= Triangle Music Publishing Co. =

New York publisher of popular music

Triangle Music Publishing Co., Inc. was an American publisher of popular music based in New York City. It was founded in 1919 by Joseph Medford Davis (1896–1978), with the help of George F. Briegel (1890–1968), a trombonist and former bandmaster at the Pelham Bay Naval Station.

== History ==
Davis created the firm to rival black publishers. He, himself, was white. Davis issued mostly blues and popular songs written by blacks. Davis dropped the Triangle imprint in the 1930s and replaced it with Joe Davis, Inc. He sold the firm in 1939 and went into the record manufacturing business, becoming a major independent record salesman as well.
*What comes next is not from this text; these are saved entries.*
/-- The generation slot of a turn: where it builds, where it writes in place, or the source (DETAIL 7); the shards with their pages. -/
def State.turnSlot (s : State) (e : Entry) (r : TurnRec) (xs : List Shard) (inplace : Bool) (refuse : Nat → State) : Except State (State × Option Nat × Bool × List Shard) :=
  let m := (s.wgt e.ctx).model r.model
  let resident : Option Nat := (m.slotOf r.gen).bind (fun i => if (m.slot i).st = .loading then none else some i)
  if r.dir then (match r.map, resident with | 0, _ => .ok (s, none, false, []) | _, some i => .ok (s, some i, false, []) | _, none => .error (refuse 7))
  else if xs.isEmpty then
    (if !r.switch then .ok (s, none, false, []) else match resident with | some i => .ok (s, some i, false, []) | none => .error (refuse 7))
  else
    match (if inplace && m.inplace then (List.range 4).find? (fun i => (m.slot i).st == .serving) else none) with
    | some i => .ok (s, some i, true, xs.map (fun x => { x with pages := pagesUnder (m.slot i).shards x }))
    | none =>
      match (List.range 4).find? (fun i => (m.slot i).st == .free) with
      | none => .error (refuse 7)
      | some i =>
        match s.fit e.ctx xs with
        | .lacking n => .error ((s.dropReads (turnOwner e)).endOp e St.weightQuota n)
        | .evict need => .error (s.setWgt e.ctx { s.wgt e.ctx with want := some need })
        | .ok ys =>
          match s.back e.ctx ys with
          | none => .error ((s.dropReads (turnOwner e)).endOp e St.weightQuota 0)
          | some (t, zs) => .ok (t.modModel e.ctx r.model (fun y => { y.setSlot i ⟨.loading, r.gen, true, r.manifest, zs⟩ with inplace := inplace }), some i, false, zs)

/-- R372, R373: a turn opens, or is refused with the code of the first check that fails. A turn of roles and fabric alone names no training group (log entry 34). -/
def State.turnOp (s : State) (e : Entry) : State :=
  let r := e.turnRec
  let refuse (d : Nat) : State := (s.dropReads (turnOwner e)).endOp e St.turnRefused d
  match s.turn with
  | some u => s.endOp e St.turnInProgress u.ctx
  | none =>
    if !e.turnFields then refuse 1
    else
      let res : Except State State := do
        let d ← s.turnGroup e r.group refuse
        let mp ← s.turnMap e r.map d.ents.length refuse
        let mf ← s.turnManifest e r refuse
        let mine (i : Nat) : Bool := (d.ents[i]?).any (fun x => x.fab == s.fabId)
        let g := s.tgroup e.ctx r.tg
        let busyIsl := s.runs.any (fun x => (List.range 24).any (fun i => bit x.islands i && bits r.roles (2 * i + 1) (2 * i) != 0 && bits r.roles (2 * i + 1) (2 * i) != 2))
        if r.map ≠ 0 ∧ !coversShards mp.1 mine mf.1 then .error (refuse 3)
        else if (r.map ≠ 0 ∨ r.tg ≠ 0xFFFF) ∧ (g.isNone ∨ s.tgBusy e.ctx r.tg false) then .error (refuse 5)
        else if busyIsl then .error (refuse 6)
        else
          let sl ← s.turnSlot e r mf.1 mf.2 refuse
          let live := (g.map (fun x => x.live)).getD 0
          let ps := s.turnPieces e.ctx d mp.1 (if r.dir then 0 else live * mp.2) (if r.dir then live * mp.2 else 0)
          let u : Turn :=
            { ctx := e.ctx, stream := e.stream, seq := e.seq, dir := r.dir, fabric := r.fabric, switch := r.switch, model := r.model, tgroup := r.tg, gen := r.gen, tag := r.tag,
              desc := d, rank := (s.rankIn d).getD 0, manifest := r.manifest, shards := sl.2.2.2, route := r.route, roles := r.roles, straits := r.straits, slot := sl.2.1,
              inplace := sl.2.2.1, phase := 2, entered := s.ptime, tx := ps.1, rx := ps.2, ballot := Ballot.start s.ptime, cause := 0, fail := false, routed := r.route == 0 }
          let t := { ((sl.1.dropReads (turnOwner e)).begin e) with turn := some u }
          .ok (if sl.2.2.1 then t.atBoundary e.ctx (.barrier e.stream e.seq r.model) else t)
      match res with | .ok t => t | .error t => t

def execTurn (ctx stream seq : Nat) (s : State) : Out := s.withRecord ctx stream seq 5 s.turnOp

/-! ### Phases (R374, R409) -/

/-- Whole µs since the phase was entered. -/
def State.phaseUs (s : State) (u : Turn) : Nat := min ((s.ptime - u.entered) / us 1) (2 ^ 32 - 1)

def State.setTurn (s : State) (u : Turn) : State := { s with turn := some u }

/-- R374: every local map entry has been sent and acknowledged, and every byte received: Quiet begins. -/
def execTurnRelayDone (s : State) : Out :=
  match s.turn with
  | none => .next s
  | some u =>
    when (u.phase == 2 && !u.fail && u.tx.all (fun p => p.done) && u.rx.all (fun p => p.done))
      ((s.setFld .turnRelayUs (s.phaseUs u) 0).setTurn { u with phase := 3, entered := s.ptime }) s

/-- R374: every step in flight has committed: the fabric wait begins, or the vote. -/
def execTurnQuietDone (s : State) : Out :=
  match s.turn with
  | none => .next s
  | some u =>
    if u.phase ≠ 3 ∨ (List.range 64).any (fun c => s.stepping c) then .next s
    else if u.fabric then .next ((s.setTurn { u with phase := 4, entered := s.ptime }).raise 0x07 0 0)
    else .next (s.setTurn { u with phase := 6, entered := s.ptime })

/-- R374, R409: TURN_GO ends the fabric wait, and the straits named retrain. -/
def State.writeTurnGo (s : State) (ctx w : Nat) : State :=
  match s.turn with
  | none => s
  | some u =>
    if !bit w 0 ∨ u.phase ≠ 4 ∨ u.ctx ≠ ctx then s
    else ((List.range 24).filter (fun i => bit u.straits i)).foldl (fun t i => (t.retrain i).modStr i (fun x => { x with noResume := true })) (s.setTurn { u with phase := 5, entered := s.ptime })

def execTurnGo (ctx value : Nat) (s : State) : Out := .next (s.writeTurnGo ctx value)

/-- Every strait the turn names reports a peer. -/
def State.straitsBack (s : State) (u : Turn) : Bool := (List.range 24).all (fun i => !bit u.straits i || (s.fld .strStatState i == 6 && s.fld .strPeerValid i == 1))

/-- R374: ROUTE is loaded once the straits report their peers, and the vote begins. -/
def execTurnRetrainDone (s : State) : Out :=
  match s.turn with
  | none => .next s
  | some u =>
    if u.phase ≠ 5 ∨ !s.straitsBack u then .next s
    else
      let r : State × Option Bool := if u.routed then (s, some true) else s.readImage u.route u.ctx
      match r.2 with
      | none => .next r.1
      | some false => .next (r.1.setTurn { u with fail := true, cause := 4 })
      | some true => .next ((r.1.setFld .turnRetrainUs (s.phaseUs u) 0).setTurn { u with phase := 6, entered := s.ptime, routed := true })

/-- Cycles of the vote limit (R376, R382). -/
def State.turnLimit (s : State) : Nat := us (1000 * s.fld .turnTimeoutLimit 0)

/-- The turn votes abort: the cause is kept. -/
def State.turnAbort (s : State) (u : Turn) (cause : Nat) (late : Bool) : State :=
  (s.setTurn { u with cause := cause, fail := true, phase := 6, entered := if u.phase = 6 then u.entered else s.ptime }).castVote .turnOf false late

/-- R376: the member votes commit once it has finished its phases, or abort on a failure, an unready strait or the limit. -/
def execTurnVote (s : State) : Out :=
  match s.turn with
  | none => .next s
  | some u =>
    if u.ballot.vote.isSome then .next s
    else if u.fail then .next (s.turnAbort u u.cause false)
    else if u.phase = 6 then .next (s.castVote .turnOf true false)
    else if u.phase = 5 ∧ u.entered + us 24000 ≤ s.ptime ∧ !s.straitsBack u then .next (s.turnAbort u 4 false)
    else if u.ballot.began + s.turnLimit ≤ s.ptime then .next (s.turnAbort u 2 true)
    else .next s

/-! ### The decision (R376 to R378) -/

/-- The roles a turn gives (R377). -/
def State.takeRoles (s : State) (u : Turn) : State :=
  (List.range 24).foldl (fun (t : State) i =>
    match bits u.roles (2 * i + 1) (2 * i) with
    | 0 => t
    | 1 => { t with roles := Tbl.set natZero t.roles i 1 }
    | 2 => { t with roles := Tbl.set natZero t.roles i 2 }
    | _ => { t with roles := Tbl.set natZero t.roles i 0 }) s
== Selected songwriters ==
His songwriters/composers, in alphabetical order, included:
- Victor Arden (1893–1962)
- Paul Denniker (né Paul Albert Dehnicke; 1897–1967)
- Fletcher Henderson (1897–1952)
- Alex Hill (1906–1937)
- Claude Hopkins (1903–1984)
- J. C. Johnson (1896–1981)
- Andy Razaf (1895–1973)
- Carson Robison (1890–1957)
- Chris Smith (1879–1949) ‡
- Wilbur Sweatman (1882–1961)
- Fats Waller (1904–1943)
- Spencer Williams (1889–1965)

 ‡Chris Smith had previously published eleven works with Gotham-Attucks Music Publishing Company and one with its Attucks Music Publishing Company, its pre-merger predecessor. Gotham-Attucks was a New York-based firm owned and operated from 1904 to 1911 by African Americans.